New York Heritage Metadata Dictionary: This dictionary explains how to create metadata that can be used by institutions who wish to join New York Digital Heritage. The detailed instructions and examples can be a powerful tool in assisting individuals to create metadata records
Metadata Matters: The Basics by New York State Archives: This is a 38-minute webinar describing the various basics of metadata. It is intended to help individuals who are just getting started with metadata.
Capital District Library Council LibGuide on Metadata: This guide provides tips on how your collection can be added to New York Heritage’s hosted collections. It includes information about metadata, digitization, rights statements, and copyright.

Tableau Resources

Tableau Public: Tableau Public is a free version of Tableau. It can create maps, graphs, and other visualizations which can be shared.
Tableau: Get Started with Tableau Desktop: This website provides directions on how to use Tableau, and has numerous video tutorials which can be followed.

Data Modeling Resources

Diagrams: A free web-based resource to create conceptual data models and logical data models.
Data Modeling Tutorial: A very basic introduction to data modeling that could help to better understand this project.

For Assistance

New York Heritage: This institution has experience helping small institutions digitize their collections and create metadata.
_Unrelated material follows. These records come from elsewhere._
-- ==== Sys2Proof/Machine/Link.lean ====
section
/-! DEFINITION. The node link's rows: slots, reception and its checks, the send queue, acknowledgements, budgets and beacons
(R377–R449). -/

namespace Sys2Proof.Machine

open Sys2Proof

/-! ### Slots -/

/-- The number of a link consumer among the plans (R422). -/
def planNo : Consumer → Nat
  | .linkSlot k => k
  | _ => 100

/-- The plan of a link consumer. -/
def planOf (s : State) (k : Nat) : Option LnkSlot := (s.lnk.plans.find? fun p => p.1 == k).map fun p => p.2

def setPlan (s : State) (k : Nat) (x : LnkSlot) : State :=
  { s with lnk := { s.lnk with plans := s.lnk.plans.filter (fun p => p.1 != k) ++ [(k, x)] } }

def dropPlan (s : State) (k : Nat) : State :=
  { s with lnk := { s.lnk with plans := s.lnk.plans.filter fun p => p.1 != k } }

/-- The Slate entry of a kind of slot (R422). -/
def slotEntryNo (s : State) : SlotKind → Nat
  | .btx => fld s Fld.LNK_BCN_ENTRY
  | .brx => fld s Fld.LNK_BCN_ENTRY
  | _ => fld s Fld.LNK_DATA_ENTRY

/-- An entry's next LINK leaf, one leaf per slot in leaf order (R422, R235). -/
def nextLeaf (s : State) (i : Nat) (e : Entry) : Option Nat × State :=
  let l := entryLeaves s e
  let k := ((s.lnk.leafPos.find? fun p => p.1 == i).map fun p => p.2).getD 0
  (l[k % max 1 l.length]?,
    { s with lnk := { s.lnk with leafPos := s.lnk.leafPos.filter (fun p => p.1 != i) ++ [(i, (k + 1) % max 1 l.length)] } })

/-- The resources of a slot on a read point: path B and the read point's chain (R384, R422). -/
def slotMask (s : State) (rp : Nat) : Nat := 4 + rpRxMask s rp * 8

/-- The air of a slot (R149). -/
def slotAir (s : State) (kind : SlotKind) (rp chan : Nat) : AirUse :=
  match kind with
  | .brx => .linkRx (Fin.ofNat 4 (rpPort s rp)) (chanKhz10 chan / 10)
  | _ => .linkTx

/-- Whole ms since 2000-01-01 of a Q64 time. -/
def q64Ms (t : Nat) : Nat := t * 1000 / 2 ^ 30

/-- The CLK100 time at which a Q64 time comes; a past one is now. -/
def clkOfQ64 (s : State) (t : Nat) : Nat := s.clk.now + (t - q64 s) * 100000000 / 2 ^ 30

/-- The rendezvous channel at a free time (R422). -/
def rdvChan (s : State) (e : Entry) (free : Nat) : Nat :=
  let p := 10 * fld s Fld.LNK_RDV_PERIOD
  let r := (q64Ms free + p / 2 - 10 * fld s Fld.LNK_RDV_OFFSET) / max 1 p
  (eChans e).getD (r % max 1 (eNchan e)) 0

/-- The length in µs of the window for the `k`-th beacon after the last received (R431); a source not heard since the start is searched
for one BI (R434). -/
def brxLengthAt (s : State) (x : LnkNbr) (e : Entry) (k : Nat) : Nat :=
  match x.nextBi with
  | some _ => 20 + 2 * halfAt s x k + airtime s e (beaconPsdu s (lnkMode e))
  | none => 250000 * fld s Fld.LNK_BCN_BI

/-- The length of the next beacon window in µs. -/
def brxLength (s : State) (x : LnkNbr) (e : Entry) : Nat := brxLengthAt s x e (nextBeacon s x)

/-- The length of a slot in µs (R422, R431), a beacon window's whole. -/
def slotLength (s : State) (kind : SlotKind) (src : Nat) (e : Entry) : Nat :=
  match kind with
  | .btx => 1000 * fld s Fld.LNK_CCA_LISTEN + turnUs + airtime s e (beaconPsdu s (lnkMode e)) + 1000
  | .brx => brxLength s (nbrOf s (srcNbr s src)) e
  | .rdv => 1000 * fld s Fld.LNK_RDV_LEN
  | .data => 1000 * fld s Fld.LNK_DATA_SLOT
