-- ==== Sys2Proof/Machine/Core.lean ====
section
/-! DEFINITION. The machine as the host takes it. -/

def Sys2Proof.core : Host.Core :=
  { State := Sys2Proof.Machine.State, Fault := Sys2Proof.Machine.Fault, Refusal := Sys2Proof.Machine.Refusal,
    step := Sys2Proof.Machine.step, reset := Sys2Proof.Machine.State.reset }
end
They are a good place to go if you have any questions.
Poster Description of Project: Heather, Brendan, and Joy created a poster describing the steps involved in this project. This is an alternative resource to look at to understand our workflow.
A Google Slides presentation that we made about this project

Extra Resources

OpenRefine: This is a free tool that can be used to clean up messy metadata. If you have mistakes in your metadata, you can use OpenRefine to clean it. You can download it from this website, and see numerous video tutorials.